Effect of management factors and blood metabolites during the rearing period on growth in dairy heifers on UK farms

Brickell, J S and McGowan, M M and Wathes, D C (2009) Effect of management factors and blood metabolites during the rearing period on growth in dairy heifers on UK farms. DOMESTIC ANIMAL ENDOCRINOLOGY, 36 (2). pp. 67-81.

[img] Text
1776.pdf
Restricted to Repository staff only

Download (747kB)

Abstract

Growth rates during rearing affect the age and body weight (BW) of replacement heifers at first calving. Diet and disease can affect growth via altered metabolic hormone concentrations, but are difficult to monitor accurately on commercial farms.

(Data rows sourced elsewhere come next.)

theorem Keeps.roomCheck (h : Keeps s t) :
    Keeps s (Sys2Proof.Machine.roomCheck t).1 := by
  unfold Sys2Proof.Machine.roomCheck
  try dsimp only [State.done, Result.andThen]
  repeat' split
  all_goals try dsimp only [State.done, Result.andThen]
  all_goals repeat' first
    | exact h
    | with_reducible apply Keeps.roomCheckOf

theorem Keeps.roomCheckAt (h : Keeps s t) (bin : Nat) :
    Keeps s (Sys2Proof.Machine.roomCheckAt t bin).1 := by
  unfold Sys2Proof.Machine.roomCheckAt
  try dsimp only [State.done, Result.andThen]
  repeat' split
  all_goals try dsimp only [State.done, Result.andThen]
  all_goals repeat' first
    | exact h
    | with_reducible apply Keeps.roomCheckOf

theorem Keeps.enterMixed (h : Keeps s t) (b : Batch) :
    Keeps s (Sys2Proof.Machine.enterMixed t b).1 := by
  unfold Sys2Proof.Machine.enterMixed
  try dsimp only [State.done, Result.andThen]
  all_goals repeat' first
    | exact h
    | with_reducible apply Keeps.roomCheck | with_reducible apply Keeps.putBatch

theorem Keeps.enterMixing (h : Keeps s t) (b : Batch) (left : Tenths) :
    Keeps s (Sys2Proof.Machine.enterMixing t b left).1 := by
  unfold Sys2Proof.Machine.enterMixing
  try dsimp only [State.done, Result.andThen]
  repeat' split
  all_goals try dsimp only [State.done, Result.andThen]
  all_goals repeat' first
    | exact h
    | with_reducible apply Keeps.enterMixed | with_reducible apply Keeps.putBatch

theorem Keeps.askGates (h : Keeps s t) (b : Batch) (on : Bool) :
    Keeps s (Sys2Proof.Machine.askGates t b on) := by
  unfold Sys2Proof.Machine.askGates
  try dsimp only [State.done, Result.andThen]
  repeat' split
  all_goals try dsimp only [State.done, Result.andThen]
  all_goals repeat' first
    | exact h
    | with_reducible apply Keeps.ask

theorem Keeps.enterDischarging (h : Keeps s t) (b : Batch) :
    Keeps s (Sys2Proof.Machine.enterDischarging t b).1 := by
  unfold Sys2Proof.Machine.enterDischarging
  try dsimp only [State.done, Result.andThen]
  all_goals repeat' first
    | exact h
    | with_reducible apply Keeps.askGates | with_reducible apply Keeps.putBatch | with_reducible apply Keeps.ask

theorem Keeps.tryDischarge (h : Keeps s t) :
    Keeps s (Sys2Proof.Machine.tryDischarge t).1 := by
  unfold Sys2Proof.Machine.tryDischarge
  try dsimp only [State.done, Result.andThen]
  repeat' split
  all_goals try dsimp only [State.done, Result.andThen]
  all_goals repeat' first
    | exact h
    | with_reducible apply Keeps.enterDischarging

theorem Keeps.judgeDischarge (h : Keeps s t) (sc : Scale) :
    Keeps s (Sys2Proof.Machine.judgeDischarge t sc).1 := by
  unfold Sys2Proof.Machine.judgeDischarge
  try dsimp only [State.done, Result.andThen]
  repeat' split
  all_goals try dsimp only [State.done, Result.andThen]
  all_goals repeat' first
    | exact h
    | with_reducible apply Keeps.enterMixing | with_reducible apply Keeps.startSelection | with_reducible apply
    Keeps.putBatch | with_reducible apply Keeps.ask

theorem Keeps.releaseFlowing (h : Keeps s t) :
    Keeps s (Sys2Proof.Machine.releaseFlowing t).1 := by
  unfold Sys2Proof.Machine.releaseFlowing
  try dsimp only [State.done, Result.andThen]
  repeat' split
  all_goals try dsimp only [State.done, Result.andThen]
  all_goals repeat' first
    | exact h
    | with_reducible apply Keeps.putBatch | with_reducible apply Keeps.ask

theorem Keeps.completeRelease (h : Keeps s t) (b : Batch) :
    Keeps s (Sys2Proof.Machine.completeRelease t b).1 := by
  unfold Sys2Proof.Machine.completeRelease
  try dsimp only [State.done, Result.andThen]
  all_goals repeat' first
    | exact h
    | with_reducible apply Keeps.tryDischarge | with_reducible apply Keeps.dropBatch | with_reducible apply
    Keeps.endTransfer | with_reducible apply Keeps.fill | with_reducible apply Keeps.ask | with_reducible apply
    Keeps.setLine | with_reducible apply Keeps.raise

theorem Keeps.finishRelease (h : Keeps s t) (n : Nat) : Keeps s (Sys2Proof.Machine.finishRelease t n).1 := by
  unfold Sys2Proof.Machine.finishRelease
  split
  · exact h
  · exact ((((h.fill _ _ _).setLine _).raise _).dropBatch _).ask _ _

theorem Keeps.holdMixer (h : Keeps s t) (b : Batch) (phase : BatchPhase) (reason : BatchReason) :
    Keeps s (Sys2Proof.Machine.holdMixer t b phase reason).1 := by
  unfold Sys2Proof.Machine.holdMixer
  try dsimp only [State.done, Result.andThen]
  all_goals repeat' first
    | exact h
    | with_reducible apply Keeps.putBatch | with_reducible apply Keeps.endTransfer | with_reducible apply
    Keeps.raise

theorem Keeps.callBatch (h : Keeps s t) (b : Batch) :
    Keeps s (Sys2Proof.Machine.callBatch t b) := by
  unfold Sys2Proof.Machine.callBatch
  try dsimp only [State.done, Result.andThen]
  repeat' split
  all_goals try dsimp only [State.done, Result.andThen]
  all_goals repeat' first
    | exact h
    | with_reducible apply Keeps.putBatch | with_reducible apply Keeps.raise

theorem Keeps.judgeWeighed (h : Keeps s t) (n : Nat) :
    Keeps s (Sys2Proof.Machine.judgeWeighed t n).1 := by
  unfold Sys2Proof.Machine.judgeWeighed
  try dsimp only [State.done, Result.andThen]
  repeat' split
  all_goals try dsimp only [State.done, Result.andThen]
  all_goals repeat' first
    | exact h
    | with_reducible apply Keeps.tryDischarge | with_reducible apply Keeps.putBatch

theorem Keeps.returnStep (h : Keeps s t) (n : Nat) (sc : Scale) :
    Keeps s (Sys2Proof.Machine.returnStep t n sc).1 := by
  unfold Sys2Proof.Machine.returnStep
  try dsimp only [State.done, Result.andThen]
  repeat' split
  all_goals try dsimp only [State.done, Result.andThen]
  all_goals repeat' first
    | exact h
    | with_reducible apply Keeps.putBatch | with_reducible apply Keeps.endTransfer | with_reducible apply
    Keeps.askAll

theorem Keeps.holdStep (h : Keeps s t) (n : Nat) (i : Nat) (reason : StepReason) :
    Keeps s (Sys2Proof.Machine.holdStep t n i reason).1 := by
  unfold Sys2Proof.Machine.holdStep
  try dsimp only [State.done, Result.andThen]
  repeat' split
  all_goals try dsimp only [State.done, Result.andThen]
  all_goals repeat' first
    | exact h
    | with_reducible apply Keeps.returnStep | with_reducible apply Keeps.putBatch | with_reducible apply Keeps.raise

theorem Keeps.presentStep (h : Keeps s t) (sc : Scale) :
    Keeps s (Sys2Proof.Machine.presentStep t sc).1 := by
  unfold Sys2Proof.Machine.presentStep
  try dsimp only [State.done, Result.andThen]
  repeat' split
  all_goals try dsimp only [State.done, Result.andThen]
  all_goals repeat' first
    | exact h
    | with_reducible apply Keeps.presentDose | with_reducible apply Keeps.askAll

theorem Keeps.takeStep (h : Keeps s t) (n : Nat) (sc : Scale) : Keeps s (Sys2Proof.Machine.takeStep t n sc).1 := by
  unfold Sys2Proof.Machine.takeStep
  split
  · exact h
  · split
    · split
      · exact h.judgeWeighed _
      · dsimp only
        split
        · exact (h.callBatch _).presentStep _
        · split
          · exact (h.callBatch _).holdStep _ _ _
          · next hr => exact (h.callBatch _).openTransfer _ _ _ (transferRefusal_stopped hr)
    · exact h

This study investigated the effect of management and metabolic indices (IGF-I, insulin, glucose and urea) on the growth rate of 509 Holstein-Friesian heifers on 19 UK dairy farms. Size (BW, heart girth, height and crown-rump length) was measured at approximately 1, 6 and 15 months. The mean daily weight gain up to 6 months for all calves was 0.77kg/day, with extreme variability both between cohorts of calves (range 0.49-1.02kg/day) and between individual calves within farms (range 0.45-1.13kg/day). Growth was enhanced by supplemental colostrum, by milk replacer as opposed to whole milk and by ad libitum milk feeding and was reduced by gradual weaning and dehorning after weaning. Larger group size slowed growth before weaning (>6 calves) but increased it post-weaning (>20 calves). These management differences were reflected in altered plasma IGF-I concentrations, which were positively associated with growth throughout the rearing period. Larger calves at 1 month had a greater weight gain up to 6 months. Sub-optimum growth of some heifers within each cohort was established at an early age and resulted in animals reaching the start of breeding at an inadequate size (BW range 209-498kg at 15 months). This could be alleviated by altered management strategies and improved monitoring of growing heifers.